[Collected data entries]
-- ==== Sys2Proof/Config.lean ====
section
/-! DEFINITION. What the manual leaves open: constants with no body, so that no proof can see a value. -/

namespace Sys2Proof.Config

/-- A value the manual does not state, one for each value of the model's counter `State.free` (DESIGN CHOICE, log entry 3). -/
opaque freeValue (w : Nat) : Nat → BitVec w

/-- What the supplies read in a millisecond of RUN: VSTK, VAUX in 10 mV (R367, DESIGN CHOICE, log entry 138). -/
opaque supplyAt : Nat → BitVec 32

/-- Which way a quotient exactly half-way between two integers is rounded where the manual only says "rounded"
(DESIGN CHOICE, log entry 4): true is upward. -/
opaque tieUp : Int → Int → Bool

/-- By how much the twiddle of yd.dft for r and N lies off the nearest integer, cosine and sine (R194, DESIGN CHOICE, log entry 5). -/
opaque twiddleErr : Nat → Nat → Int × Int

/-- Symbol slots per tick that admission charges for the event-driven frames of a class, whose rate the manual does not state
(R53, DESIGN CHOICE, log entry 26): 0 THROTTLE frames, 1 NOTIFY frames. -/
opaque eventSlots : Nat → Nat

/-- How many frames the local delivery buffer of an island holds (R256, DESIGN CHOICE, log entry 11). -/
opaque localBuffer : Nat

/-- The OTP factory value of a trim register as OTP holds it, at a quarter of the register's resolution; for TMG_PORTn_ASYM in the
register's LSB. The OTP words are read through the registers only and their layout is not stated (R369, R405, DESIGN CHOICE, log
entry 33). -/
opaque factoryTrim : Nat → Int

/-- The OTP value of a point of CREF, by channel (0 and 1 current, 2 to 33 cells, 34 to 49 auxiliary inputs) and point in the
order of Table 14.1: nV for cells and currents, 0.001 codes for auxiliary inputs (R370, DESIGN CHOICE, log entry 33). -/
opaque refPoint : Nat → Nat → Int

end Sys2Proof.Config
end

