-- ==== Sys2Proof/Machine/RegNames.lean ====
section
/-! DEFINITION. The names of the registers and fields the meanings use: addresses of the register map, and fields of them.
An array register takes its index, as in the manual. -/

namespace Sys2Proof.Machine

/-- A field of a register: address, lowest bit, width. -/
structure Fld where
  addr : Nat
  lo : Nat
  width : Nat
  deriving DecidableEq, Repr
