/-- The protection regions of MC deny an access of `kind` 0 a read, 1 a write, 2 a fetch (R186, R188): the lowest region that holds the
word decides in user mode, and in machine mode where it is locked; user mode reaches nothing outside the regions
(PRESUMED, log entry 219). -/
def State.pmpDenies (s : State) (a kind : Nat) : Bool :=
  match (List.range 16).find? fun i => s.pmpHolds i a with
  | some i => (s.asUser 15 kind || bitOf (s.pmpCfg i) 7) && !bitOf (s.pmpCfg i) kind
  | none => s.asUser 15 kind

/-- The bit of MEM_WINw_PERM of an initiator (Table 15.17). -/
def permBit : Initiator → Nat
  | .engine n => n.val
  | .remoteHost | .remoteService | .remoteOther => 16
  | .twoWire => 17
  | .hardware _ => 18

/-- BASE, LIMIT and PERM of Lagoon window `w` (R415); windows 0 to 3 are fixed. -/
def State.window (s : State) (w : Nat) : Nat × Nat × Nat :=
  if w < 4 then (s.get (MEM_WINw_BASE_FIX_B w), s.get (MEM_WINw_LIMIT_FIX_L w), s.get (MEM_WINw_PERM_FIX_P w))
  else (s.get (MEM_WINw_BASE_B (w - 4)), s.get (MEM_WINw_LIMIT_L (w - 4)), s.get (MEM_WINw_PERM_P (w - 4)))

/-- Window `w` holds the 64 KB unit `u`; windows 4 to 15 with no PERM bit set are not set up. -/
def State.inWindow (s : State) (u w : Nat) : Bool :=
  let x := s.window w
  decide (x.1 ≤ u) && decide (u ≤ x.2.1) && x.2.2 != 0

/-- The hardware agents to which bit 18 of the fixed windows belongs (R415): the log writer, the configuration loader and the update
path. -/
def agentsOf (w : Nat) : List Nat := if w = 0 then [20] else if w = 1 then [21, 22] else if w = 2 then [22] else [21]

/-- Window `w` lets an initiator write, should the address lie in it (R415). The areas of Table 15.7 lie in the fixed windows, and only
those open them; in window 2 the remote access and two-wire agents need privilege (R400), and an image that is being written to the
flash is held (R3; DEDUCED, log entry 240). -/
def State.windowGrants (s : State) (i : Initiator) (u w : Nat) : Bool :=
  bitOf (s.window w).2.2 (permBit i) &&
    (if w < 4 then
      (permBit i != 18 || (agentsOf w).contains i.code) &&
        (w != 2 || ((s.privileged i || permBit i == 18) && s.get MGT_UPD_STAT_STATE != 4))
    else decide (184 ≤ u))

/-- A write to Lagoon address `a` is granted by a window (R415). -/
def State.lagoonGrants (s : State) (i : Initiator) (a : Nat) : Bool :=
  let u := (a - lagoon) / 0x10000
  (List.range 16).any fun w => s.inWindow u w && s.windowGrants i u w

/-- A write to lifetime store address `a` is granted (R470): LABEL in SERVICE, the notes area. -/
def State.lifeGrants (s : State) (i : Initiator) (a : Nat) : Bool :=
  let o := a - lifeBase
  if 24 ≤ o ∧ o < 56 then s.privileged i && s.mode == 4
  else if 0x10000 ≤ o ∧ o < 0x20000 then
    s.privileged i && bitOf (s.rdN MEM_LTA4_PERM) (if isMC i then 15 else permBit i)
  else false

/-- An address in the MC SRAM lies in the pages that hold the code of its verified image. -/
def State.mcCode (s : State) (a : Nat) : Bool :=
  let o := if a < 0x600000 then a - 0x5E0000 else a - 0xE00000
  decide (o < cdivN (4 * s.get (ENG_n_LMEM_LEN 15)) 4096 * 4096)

Work instructions ▸
Please show each line in the records above that contains "width".

Reply ▸
/-- A field of a register: address, lowest bit, width. -/
  width : Nat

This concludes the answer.